*Work instructions*.
Sort through the data and copy the lines holding the word "reserved".
==== Data records
-- ==== Sys2Proof/Laws/Encoding.lean ====
section
/-! SUPPORT. The fields of a command word and their codes: a field is read from the operand bits alone, and each code
goes round (30_encoding R54 to R63). -/

namespace Sys2Proof

/-- A field that lies in bits 27:0 is a field of the operand bits. -/
theorem bits_of_operand {w : Word} {n : Nat} (hw : bits w 27 0 = n) (hi lo v : Nat) (hl : hi ≤ 27)
    (h : n / 2 ^ lo % 2 ^ (hi + 1 - lo) = v) : bits w hi lo = v := by
  rw [← h, ← hw]
  unfold bits
  apply Nat.eq_of_testBit_eq
  intro j
  simp only [Nat.testBit_mod_two_pow, Nat.testBit_div_two_pow]
  by_cases hj : j < hi + 1 - lo
  · have h1 : j + lo < 27 + 1 - 0 := by omega
    simp [hj, h1]
  · simp [hj]

/-- A field of n bits is below 2^n. -/
theorem bits_lt (w : Word) (hi lo : Nat) : bits w hi lo < 2 ^ (hi + 1 - lo) := Nat.mod_lt _ (by positivity)

/-- An opcode's number is the one it is read from (R54). -/
theorem opcode_number_of {n : Nat} {o : Opcode} (h : opcodeOf n = some o) : o.number = n := by
  unfold opcodeOf at h
  split at h <;> simp_all <;> subst h <;> rfl

/-- An opcode is read from its number (R54). -/
theorem opcodeOf_number (o : Opcode) : opcodeOf o.number = some o := by cases o <;> rfl

/-- A well-formed slice type is read from its code (R56). -/
theorem sliceTypeOf_code (x : SliceType) (h : x.wellFormed = true) : sliceTypeOf x.code = x := by
  cases x with
  | reserved c => revert c; decide
  | _ => rfl

/-- A 3-bit code is a well-formed slice type's (R56). -/
theorem code_sliceTypeOf (n : Nat) (h : n < 8) :
    (sliceTypeOf n).code = n ∧ (sliceTypeOf n).wellFormed = true := by
  interval_cases n <;> decide

/-- A block category is read from its code (R63). -/
theorem blockCatOf_code (x : BlockCat) : blockCatOf x.code = x := by cases x <;> rfl

/-- A 3-bit code is a block category's (R63). -/
theorem code_blockCatOf (n : Nat) (h : n < 8) : (blockCatOf n).code = n := by interval_cases n <;> decide

/-- A well-formed syntax element is read from its code (R62). -/
theorem syntaxElementOf_code (x : SyntaxElement) (h : x.wellFormed = true) : syntaxElementOf x.code = x := by
  cases x with
  | reserved c =>
    have hall : ∀ c : BitVec 5, (SyntaxElement.reserved c).wellFormed = true →
        syntaxElementOf (SyntaxElement.reserved c).code = .reserved c := by decide +kernel
    exact hall c h
  | _ => rfl

/-- A 5-bit code is a well-formed syntax element's (R62). -/
theorem code_syntaxElementOf (n : Nat) (h : n < 32) :
    (syntaxElementOf n).code = n ∧ (syntaxElementOf n).wellFormed = true := by
  interval_cases n <;> decide

/-- A number that fits 8 bits in two's complement is read from its field (R61). -/
theorem signed8_field8 (v : Int) (h : fitsSigned8 v = true) : signed8 (field8 v) = v := by
  simp only [fitsSigned8, Bool.and_eq_true, decide_eq_true_eq] at h
  unfold signed8 field8
  omega

/-- An 8-bit field holds a number that fits it (R61). -/
theorem field8_signed8 (n : Nat) (h : n < 256) : field8 (signed8 n) = n ∧ fitsSigned8 (signed8 n) = true := by
  have hall : ∀ n : Fin 256, field8 (signed8 n) = n.val ∧ fitsSigned8 (signed8 n) = true := by decide +kernel
  exact hall ⟨n, h⟩

end Sys2Proof
end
========
*Answer to the exercise*.
  | reserved c => revert c; decide
  | reserved c =>
    have hall : ∀ c : BitVec 5, (SyntaxElement.reserved c).wellFormed = true →
        syntaxElementOf (SyntaxElement.reserved c).code = .reserved c := by decide +kernel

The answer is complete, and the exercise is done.